**Task to carry out:** For each line below that contains the word "entry", return that line.

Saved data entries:
# # # # # # #

theorem witness_EngineEvents : ((Meng en0).cluster 0).engine = [en0] ∧ (Meng en0).proc 1 = some proc0 ∧ (Meng en0).sbDone 0 0 = true ∧
    proc0.opsDone [] = true ∧ Spec.spaceOf (proc0.addr 0) = 0 ∧ Spec.spaceOf (proc0.addr 1) = 1 ∧ (Meng en0).waiters = [] ∧
    (Meng en0).tileStoresBefore 1 0 0 = false ∧ en0.buf = none ∧ en0.early = [] ∧ en0.stalled = false ∧
    (Meng en0).wf = true ∧ (Meng en0).badWord (Spec.windowAt (Meng en0) 0 0 1 64) 256 = none ∧
    ((Meng { en0 with finished := true }).cluster 0).engine = [{ en0 with finished := true }] := by decide +kernel

/-- w8 is a handle of channel 4, a memory-server channel of die 0. -/
def pms : Proc := w8 proc0 (handle 0 false 4)
def xms : Args := { plain with d := 1, a := 8, b := 40 }
/-- A request that waits at server 0 of die 0; taken with a cause. -/
def req0 : MsReq := { pid := 1, ctx := 0, core := 0, rank := 0, dest := some (.w 25), words := [0, 0, 0, 0] }
def Mms (r : MsReq) : State := M.modDie 0 fun d => { d with servers := [(0, [r])] }
/-- A read of `n` bytes at GLOBAL 65536 into LOCAL memory, taken. -/
def reqr (n : Nat) : MsReq := { req0 with words := [BitVec.ofNat 64 n, 65536, 0, 0], taken := true }

/-- The same where channel 4 names a server of die 1. -/
def Mfar : State := { machine pms with ctxs := [(0, { ctx0 with chans := tblSet ctx0.chans 4 { assigned := true, kind := 3, type := 0, target := 256 } })] }

theorem witness_MemoryServerRequests : (Ready eMsrq xms (machine pms) pms ∧ Ready eMsrq xms Mfar pms) ∧
    ((machine pms).isFar 0 4 0 = false ∧ Mfar.isFar 0 4 0 = true ∧ 32 ≤ Mfar.unitSize 0 Mfar.devId ∧
      Mfar.hcheck 0 0 (pms.scalar 8) false [0] [3] = none ∧ (Mfar.chan 0 4).closed = false ∧ pms.packet = none ∧
      pms.st = .running ∧ pms.cCopy < 65535) ∧
    (machine pms).hcheck 0 0 (pms.scalar 8) false [0] [3] = none ∧
    Spec.firstFault (machine pms) pms (pms.addr 0) 0 (pms.addr 0).ptr.toNat 32 8 0x10 = none ∧
    (machine pms).badWord (Spec.windowPA (machine pms) pms 0 64) 32 = none ∧ ((machine pms).ctx 0).msHard = false ∧
    tblGetD ((machine pms).die 0).servers 0 [] = [] ∧
    tblGetD ((Mms req0).die 0).servers 0 [] = [req0] ∧ (Mms req0).serverReady req0 = true ∧
    (((Mms req0).ctx 0).msHard || !(Mms req0).msOut 0 0) = true ∧
    tblGetD ((Mms { req0 with taken := true, cause := 28 }).die 0).servers 0 [] = [{ req0 with taken := true, cause := 28 }] ∧
    (req0.word 3 = 0 ∧ (Mms req0).proc 1 = some proc0) ∧ (machine pms).chanEnd 0 4 = {} ∧ Mfar.chanEnd 0 4 = {} ∧
    (Mms req0).ctxs.all (fun c => c.2.ends.all fun e => e.2.sends.isEmpty) = true ∧
    (∀ n ∈ [8, 128], tblGetD ((Mms (reqr n)).die 0).servers 0 [] = [reqr n] ∧ (reqr n).cause = 0 ∧ (reqr n).op = 0 ∧ (reqr n).count = n ∧
      (reqr n).gaddr = 65536 ∧ (reqr n).word 3 = 0 ∧ (Mms (reqr n)).proc 1 = some proc0 ∧ (Mms (reqr n)).wf = true ∧ (Mms (reqr n)).waiters = [] ∧
      (Mms (reqr n)).resolve 0 0 false { rd := true } 65536 (min 64 n) = .ok [{ piece0 false with len := min 64 n }] ∧
      (Mms (reqr n)).badPiece [{ piece0 false with len := min 64 n }] = none) :=
  ⟨⟨ready_of (by decide +kernel), ready_of (by decide +kernel)⟩, by decide +kernel⟩

/-- GET, PUT and RAMO through a3 with no path mask; w8 = 64 gives the block forms their count. -/
def xg : Args := { plain with d := 1, a := 43, b := 5, im21 := 56 }
/-- GET.blk to a0 from a3 and PUT.blk to a3 from a0, of w8 bytes. -/
def xgb (dst src : BitVec 6) : Args := { plain with d := 1, a := dst, b := src, im21 := 0x1008 }
def pg : Proc := w8 proc0 64
/-- A PUT of 8 bytes to a3's pointer, which stands in die 0's outbound buffer. -/
def put0 : OutMsg := { kind := 0, pid := 1, ctx := 0, rank := 0, tok := 9, ddev := 0, ddie := 1, addr := 0x10000010000, opw := 0,
                       payload := natBytes 8 7 }
/-- One of its first four bytes only. -/
def put4 : OutMsg := { put0 with payload := natBytes 4 7 }
def Mput (m : OutMsg) : State := M.modDie 0 fun d => { d with out := [(0, m)] }
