-- ==== Sys2Proof/Tests/Witness4.lean ====
section
/-! SUPPORT. Witnesses, continued: management, the host, boot, the fabric, and the statements about every step. -/

namespace Sys2Proof.Tests

open Sys2Proof Sys2Proof.Machine

-- One kernel evaluation at a time: each would otherwise hold a thread of its own.
set_option Elab.async false

/-! ### Management -/

/-- A command of a KIND for a context with its words 1 and 2, and the machine with it at the head of queue 0. -/
def cmd (kind ctx : Nat) (a b : Word) : List Word := [BitVec.ofNat 64 (kind * 2 ^ 56 + ctx * 2 ^ 48), a, b, 5, 0, 0, 0, 0]
def Mq (s : State) (w : List Word) : State := s.modQueue 0 fun _ => { en := true, recs := [w] }
/-- Context 1 in a state. -/
def Mc1 (st : CState) : State := { M with ctxs := [(0, ctx0), (1, { st := st, tag := 1 })] }
/-- A kernel image of one 32-byte block of code and one entry, and firmware's place for it. -/
def image0 : List Byte :=
  natBytes 4 0x4B394B49 ++ natBytes 2 1 ++ [0, 0] ++ natBytes 2 2 ++ List.replicate 54 0 ++
    natBytes 8 1 ++ natBytes 4 96 ++ natBytes 4 32 ++ natBytes 8 4 ++ natBytes 4 128 ++ natBytes 4 16 ++
    List.replicate 32 0 ++ natBytes 4 0 ++ [1, 0, 1, 0] ++ List.replicate 8 0
def offsets0 : List Nat := [0xFF00000000, 0xFF00000000, 0xFF00000000]
def frames0 : List Nat := [16, 16, 16, 0]
def kimage0 : KImage := { code := List.replicate 32 0, const := [], data := [], entries := [⟨0, 1, false, 1⟩], chans := [], groups := [] }
/-- A bind block: one page of each area, 1 MiB of tables. -/
def block0 : List Word := [0, 0x0001000100010001] ++ List.replicate 5 0 ++ [1] ++ List.replicate 34 0
/-- Words of host memory from an address on; a machine with context 1 LOADING that has the kernel image at 4,096 and the bind
block at 8,192. -/
def hostAt (a : Nat) (ws : List Word) : Tbl Word := ws.zipIdx.map fun w => (a + 8 * w.2, w.1)
def Mhost : State :=
  { Mc1 .loading with
    hostMem := hostAt 4096 ((List.range 18).map fun i => BitVec.ofNat 64 (bytesNat ((image0.drop (8 * i)).take 8))) ++ hostAt 8192 block0 }
/-- The image of a context with one process, and the machine that may restore it as context 1: its header at 4,096 and the
die table at 8,192. -/
def img0 : Image :=
  { ctx := { tlen := 4096, dpool := 4096 }, procs := [(1, pk [])], seq := 2, regions := [], bars := [], dies := [0], fwrev := 0, mrev := 1 }
def Mimg : State :=
  { M with ctxs := [], procs := [], images := [(4096, img0)], hostMem := [(4104, 2 ^ 40 + 2 ^ 32), (8192, 0xFFFFFFFFFFFFFF00)] }
def table0 : List Nat := [0, 255, 255, 255, 255, 255, 255, 255]

theorem witness_ManagementCommands :
    (∀ k ∈ [0x10, 0x11, 0x12, 0x13, 0x14, 0x15, 0x16, 0x17, 0x18], ∀ n ∈ [0, 1],
      (Mq M (cmd k n 9 5)).command k = some (cmd k n 9 5) ∧ commandCtx (cmd k n 9 5) = n) ∧
    (Spec.ctxSt M 1 = .empty ∧ (∀ m < 1, Spec.ctxSt M m ≠ .empty) ∧
      ∀ n < 64, Spec.ctxSt { M with ctxs := (List.range 64).map fun i => (i, ctx0) } n ≠ .empty) ∧
    (Spec.ctxSt (Mc1 .loading) 1 = .loading ∧ Mhost.hostBytes 4096 144 = image0 ∧ parseImage (Mhost.mrev.toNat % 256) image0 = some kimage0 ∧
      freeChans ((Mc1 .loading).ctx 1).chans 0 = some [] ∧ tblGet ((Mc1 .loading).ctx 1).kernels 0 = none ∧
      Mhost.placeOk 1 (kernelOf kimage0 offsets0 frames0) = true ∧ Mhost.wf = true ∧
      parseImage ((Mc1 .loading).mrev.toNat % 256) [] = none ∧ Spec.ctxSt M 0 ≠ .loading) ∧
    (Spec.Bindable Mhost 1 (Mhost.bindBlock 8192) 0x11000 0x10000 0x1000000 ∧ Mhost.bindBlock 8192 = block0) ∧
    (Spec.ctxSt M 0 = .running ∧ Spec.ctxSt (Mc1 .suspended) 1 = .suspended ∧ M.proc 1 = some proc0 ∧ proc0.ctx = 0 ∧
      proc0.st = .running ∧ proc0.packet = none) ∧
    (∃ q : Proc, ({ M with procs := [(1, { proc0 with st := .suspended })] }).proc 1 = some q ∧ q.st = .suspended ∧ q.halt = none) ∧
    (let s := (Mc1 .suspended).modCtx 1 fun c => { c with saveTo := some (9, 5) };
      (s.ctx 1).saveTo = some (9, 5) ∧ s.ctxBusy 1 = false) ∧
    (tblGet Mimg.images 4096 = some img0 ∧ (Mimg.hostBytes 8192 8).map (·.toNat) = table0 ∧ Spec.ctxSt M 1 = .empty ∧
      tblGet M.images 5 = none) ∧
    (∃ ps, Spec.Restorable Mimg 1 4096 false 0 0 img0 table0 [(0, 0)] [] ps ∧ ps.length = 1) ∧
    ((9 : Word).toNat < 4096 ∧ (M.queue 9).en = false) :=
  ⟨by decide +kernel, by decide +kernel, by decide +kernel, ⟨by unfold Spec.Bindable; decide +kernel, by decide +kernel⟩, by decide +kernel,
    ⟨_, rfl, rfl, rfl⟩, by decide +kernel, by decide +kernel, ⟨(Mimg.placeProcs 1 img0.ctx table0 img0.procs []).getD [],
      by unfold Spec.Restorable; decide +kernel, by decide +kernel⟩, by decide +kernel⟩

/-! ### The host -/

def rec8 : List Word := List.replicate 8 1
/-- A launch of one instance of kernel 0's entry 0 on core 0 with rank 5, and one of no kernel. -/
def launch0 (k : Nat) : List Word := [BitVec.ofNat 64 (2 ^ 56 + k * 2 ^ 16), 0x500000001, 0x4000000000000000, 9, 1, 2, 3, 4]
def Mlaunch (k : Nat) : State := (Mk (pk [])).modQueue 7 fun _ => { en := true, recs := [launch0 k] }
def Mring : State := M.modQueue 7 fun _ => { en := true, waiting := [(1, 2)] }

theorem witness_HostQueues : Spec.HostReaches M 7 ∧ rec8.length = 8 ∧
    ((M.queue 7).en = true ∧ (M.queue 7).closed = false ∧ M.faultSink 7 = false ∧ (M.queue 7).recs.length < 16 + (M.queue 7).quota ∧
      16 + (Mfull.queue 7).quota ≤ (Mfull.queue 7).recs.length ∧ (M.queue 7).recs = []) ∧
    ((Mring.queue 7).waiting = (1, 2) :: [] ∧
      ((Mring.queue 7).written + 2 ^ 32 - (Mring.queue 7).head) % 2 ^ 32 < 2 ^ ((Mring.queue 7).log2n + 4)) ∧
    (∀ k ∈ [0, 1], ((Mlaunch k).queue 7).recs = launch0 k :: [] ∧ ((Mlaunch k).queue 7).en = true ∧ (Mlaunch k).queueUp 7 = true ∧
      ((Mlaunch k).queue 7).ringFree = true ∧ ((Mlaunch k).queue 7).waiting = [] ∧ (Mlaunch k).faultSink 7 = false ∧
      Spec.ctxSt (Mlaunch k) 0 = .running ∧ (launch0 k).length = 8 ∧
      ((Mlaunch k).queue 7).closed = false ∧
      (((Mlaunch k).modQueue 7 fun q => { q with closed := true }).queue 7).recs = launch0 k :: []) ∧
    (Mlaunch 1).unpackLaunch 0 false (launch0 1) = .inl 28 ∧
    ((match (Mlaunch 0).unpackLaunch 0 false (launch0 0) with
      | .inr ps => ps.length == 1
      | .inl _ => false) = true ∧ tblGet ((Mlaunch 0).ctx 0).kernels 0 = some kernel0) ∧
    (M.hostSpan (7 * 2 ^ 37) 8 = false ∧ M.funcUp = true ∧ M.hostSpan 64 64 = true ∧ M.hostSpan 64 rec8.length = true ∧ M.wf = true) :=
  ⟨by unfold Spec.HostReaches; decide +kernel, by decide +kernel⟩

/-- A process that management core 3 halts. -/
def phalt : Proc := { proc0 with halt := some 3, st := .suspended }
def boot0 : BootPlan :=
  { present := 0xFF, compute := 0xFF, presentIo := 3, io := 3, devId := 0, fwRev := 1, ackw := 64, win := 1024, cacheSlices := 0,
    hostTrained := 1, peers := [], lostLinks := [] }
def Mbooted : State := { M with map := bootRecord boot0 }

theorem witness_DebugAndBoot : (M.named 0 0 = some (1, proc0) ∧ M.proc 1 = some proc0 ∧ proc0.halt = none ∧ proc0.st = .running) ∧
    ((machine phalt).named 0 0 = some (1, phalt) ∧ phalt.halt = some 3 ∧ phalt.st = .suspended ∧
      ∀ r, phalt.debugName (.w 1) = some r → r ∉ phalt.pending) ∧
    bootIos boot0 ≠ [] ∧
    ((Mbooted.io (8 + Mbooted.hostPort)).present = true ∧ (Mbooted.io (8 + Mbooted.hostPort)).lost = false ∧ recField Mbooted.map 0 0 32 ≠ 0) :=
  ⟨by decide +kernel, ⟨by decide +kernel, by decide, by decide, fun r _ => List.not_mem_nil⟩, by decide +kernel⟩

/-! ### The fabric -/

/-- A GET of 8 bytes from die 1 that process 1 waits for in die 0's outbound buffer. -/
def get0 : OutMsg := { put0 with kind := 2, payload := [], count := 8 }
def Mout (k : OpKind) (m : OutMsg) : State := (machine (pop k)).modDie 0 fun d => { d with out := [(0, m)] }

theorem loadOp_of {s : State} {m : OutMsg} {p : Proc} {o : Op}
    (h : tblGet (s.die 0).out 0 = some m ∧ tblSorted (s.die 0).out = true ∧ m.kind = 2 ∧ o.kind = .get ∧ s.proc m.pid = some p ∧
      tblGet p.ops m.tok = some o ∧ o.left = 1 ∧ o.fails = [] ∧ o.precise = false ∧ o.block = false ∧ p.delayed.length < 16 ∧
      m.qp = none ∧ (s.core p.core).live = true) : Spec.LoadOp s 0 0 m p o := by
  constructor <;> simp only [h, true_or, and_self]

theorem storeOp_of {s : State} {m : OutMsg} {p : Proc} {o : Op}
    (h : tblGet (s.die 0).out 0 = some m ∧ tblSorted (s.die 0).out = true ∧ s.proc m.pid = some p ∧ tblGet p.ops m.tok = some o ∧
      o.kind = .put ∧ o.left = 1 ∧ o.fails = [] ∧ o.precise = false ∧ (o.block = false ∧ o.dest = none) ∧ m.qp = none) :
    Spec.StoreOp s 0 0 m p o := by
  constructor <;> simp only [h, and_self]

# # # # # # #

**Result of the exercise:**
/-- A kernel image of one 32-byte block of code and one entry, and firmware's place for it. -/
/-- A launch of one instance of kernel 0's entry 0 on core 0 with rank 5, and one of no kernel. -/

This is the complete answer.